Questão de semântica

“Não estamos a extinguir, estamos a agregar, estamos a juntar freguesias”, afirmou, ontem, o Ministro dos Assuntos Parlamentares, Miguel Relvas, quando interpelado pelos jornalistas.
Ouvindo-o, lembrei-me de outros tempos, de outros governantes, de outras tiradas assertivas, proclamadas em tom de verdade.
Mudam-se os tempos, mudam-se as pessoas, mudam-se os contextos, mas os nossos políticos permanecem fiéis ao modelo oratório baseado numa esgrima de palavras, num jogo de sentidos.
Se há uma arte em que estes já demonstraram bem a sua mestria, ela é, sem dúvida, a da semântica!

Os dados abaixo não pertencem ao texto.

theorem replicatedRead_kept {z0 : State} (d : Nat) (core : Fin 4) (machine : Bool) (addr csr data lag : Nat) (s : State) (h : Kept z0 s) :
    Kept z0 (replicatedRead d core machine addr csr data lag s) := by
  unfold replicatedRead
  split
  · exact h
  split
  · exact modSys_kept _ _ _ h
  split
  · exact h
  · dsimp only
    refine leads_kept _ _ _ _ ?_
    split
    · refine readDone_kept _ _ _ _ _ ?_
      split
      · exact loadAt_kept _ _ _ _ h
      · exact h
      · exact h
      · exact h
    · refine onlyIf_kept _ _ _ (fun t ht => record_kept _ _ _ _ ht) ?_
      split
      · exact loadAt_kept _ _ _ _ h
      · exact h
      · exact h
      · exact h

theorem execReplicatedRead_kept {z0 : State} (d : CDie) (core : Fin 4) (machine : Bool) (addr : Word) (csr : Fin 5) (data : Word) (lag : Fin 4097) (s : State) (h : Kept z0 s) :
    OutKept z0 (execReplicatedRead d core machine addr csr data lag s) := by
  unfold execReplicatedRead
  simp (maxDischargeDepth := 60) +contextual only [onC_kept, replicatedRead_kept, h, implies_true]

theorem storeBytes_kept {z0 : State} (d addr data be : Nat) (s : State) (h : Kept z0 s) :
    Kept z0 (storeBytes d addr data be s) := by
  unfold storeBytes
  simp (maxDischargeDepth := 60) +contextual only [overN_kept, wrB_kept, h, apply_ite (Kept z0), ite_self, implies_true]

theorem storePerform_kept {z0 : State} (d : Nat) (m : Master) (data be addr : Nat) (s : State) (h : Kept z0 s) :
    Kept z0 (storePerform d m data be addr s) := by
  unfold storePerform
  simp (maxDischargeDepth := 60) +contextual only [busTrap_kept, storeAt_kept, storeBytes_kept, h, apply_ite (Kept z0),
      ite_self]

theorem protectedStore_kept {z0 : State} (d : Nat) (core : Fin 4) (machine : Bool) (addr data be : Nat) (disagree : Bool) (ecc : Nat) (atomic : Bool) (s : State) (h : Kept z0 s) :
    Kept z0 (protectedStore d core machine addr data be disagree ecc atomic s) := by
  unfold protectedStore
  simp (maxDischargeDepth := 60) +contextual only [ocbStore_kept, sramStore_kept, storePerform_kept, h,
      apply_ite (Kept z0), ite_self, implies_true]

theorem execProtectedStore_kept {z0 : State} (d : CDie) (core : Fin 4) (machine : Bool) (addr data : Word) (be : BitVec 4) (disagree : Bool) (ecc : Fin 3) (atomic : Bool) (s : State) (h : Kept z0 s) :
    OutKept z0 (execProtectedStore d core machine addr data be disagree ecc atomic s) := by
  unfold execProtectedStore
  simp (maxDischargeDepth := 60) +contextual only [onC_kept, protectedStore_kept, h, implies_true]

/-! ### Machine/FlumeMove.lean -/

theorem flumeWords_kept {z0 : State} (d : Nat) (n : Fin 16) (a : Nat) : ∀ (is : List Nat) (s : State)
    (_ : Kept z0 s), Kept z0 (flumeWords d n a is s).2
  | [], _, h => h
  | i :: is, s, h => by
    unfold flumeWords
    have hl := loadRaw_kept d (.flume n) (a + 4 * i) s h
    split
    · rename_i heq; rw [heq] at hl; exact hl
    · rename_i v t heq
      rw [heq] at hl
      have ih := flumeWords_kept d n a is t hl
      split
      · rename_i heq2; rw [heq2] at ih; exact ih
      · rename_i heq2; rw [heq2] at ih; exact ih

theorem flumeSource_kept {z0 : State} (d : Nat) (n : Fin 16) (x : DescW) (lo b : Nat) (s : State) (h : Kept z0 s) :
    Kept z0 (flumeSource d n x lo b s).2 := by
  unfold flumeSource
  dsimp only
  split
  · have hw := flumeWords_kept d n x.src (x.wordsOf (lo / 4) ((lo + b + 3) / 4 - lo / 4)) s h
    split
    · rename_i heq; rw [heq] at hw; exact hw
    · rename_i heq; rw [heq] at hw; exact hw
  · split
    · have hw := flumeWords_kept d n x.src ((List.range ((x.srcFoot.map (·.2)).getD 0 / 4)).filter x.needs) s h
      split
      · rename_i heq; rw [heq] at hw; exact modFl_kept _ _ _ _ hw
      · rename_i heq; rw [heq] at hw; exact hw
    · exact h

segunda-feira, 19 de março de 2012

Escrevi teu nome

Quantas vezes, aqui, eu te escrevi? 
Quantas vezes eu te recriei? 
Quantas vezes chamei pelo teu nome? 
Quantas vezes nos reencontrámos em palavras por mim criadas, docemente trabalhadas, tecidas de afectos, debruadas de saudade, de ti, palavras ternas, palavras-espelho, de imagens que fui guardando na intimidade da memória, de ti!
Tantas e tantas vezes que eu, aqui, já te escrevi, gritei teu nome, soltei-o nas asas da lembrança, dei-lhe forma e sentimento, compu-lo!
Quantas vezes o fiz? Não sei, foram tantas... 
Quantas vezes eu escrevi teu nome sem o escrever, quantas vezes te partilhei, em pedacinhos de ternura só meus, quantas vezes te relembrei na bondade que transparecia do teu ser, na benevolência com que julgavas os outros, na calmaria das tuas palavras, por vezes carregadas de silêncios, em cumplicidade com o brilho intenso de um olhar que tudo dizia?
Foram tantas! E em cada uma delas, resguardo-te na memória das palavra que me aquecem o coração em momentos de tristeza, que me ajudam a sorrir em momentos de desânimo, que me dão força e me acompanham  em momentos de incompreensão.
Escrevi teu nome.



terça-feira, 13 de março de 2012

Perfeição

Há pouco, num instante fugaz, o rasto luminoso de uma estrela cadente, no seu percurso para o abismo, rompeu o azul imenso do céu, límpido e estrelado: uma bola dourada, em pleno movimento, cruzou o céu da minha rua, rasgou o azul vastíssimo do firmamento e desapareceu.
Como é perfeita a obra da Criação, minuciosamente pensada, cuidadosamente concebida, naturalmente existida! 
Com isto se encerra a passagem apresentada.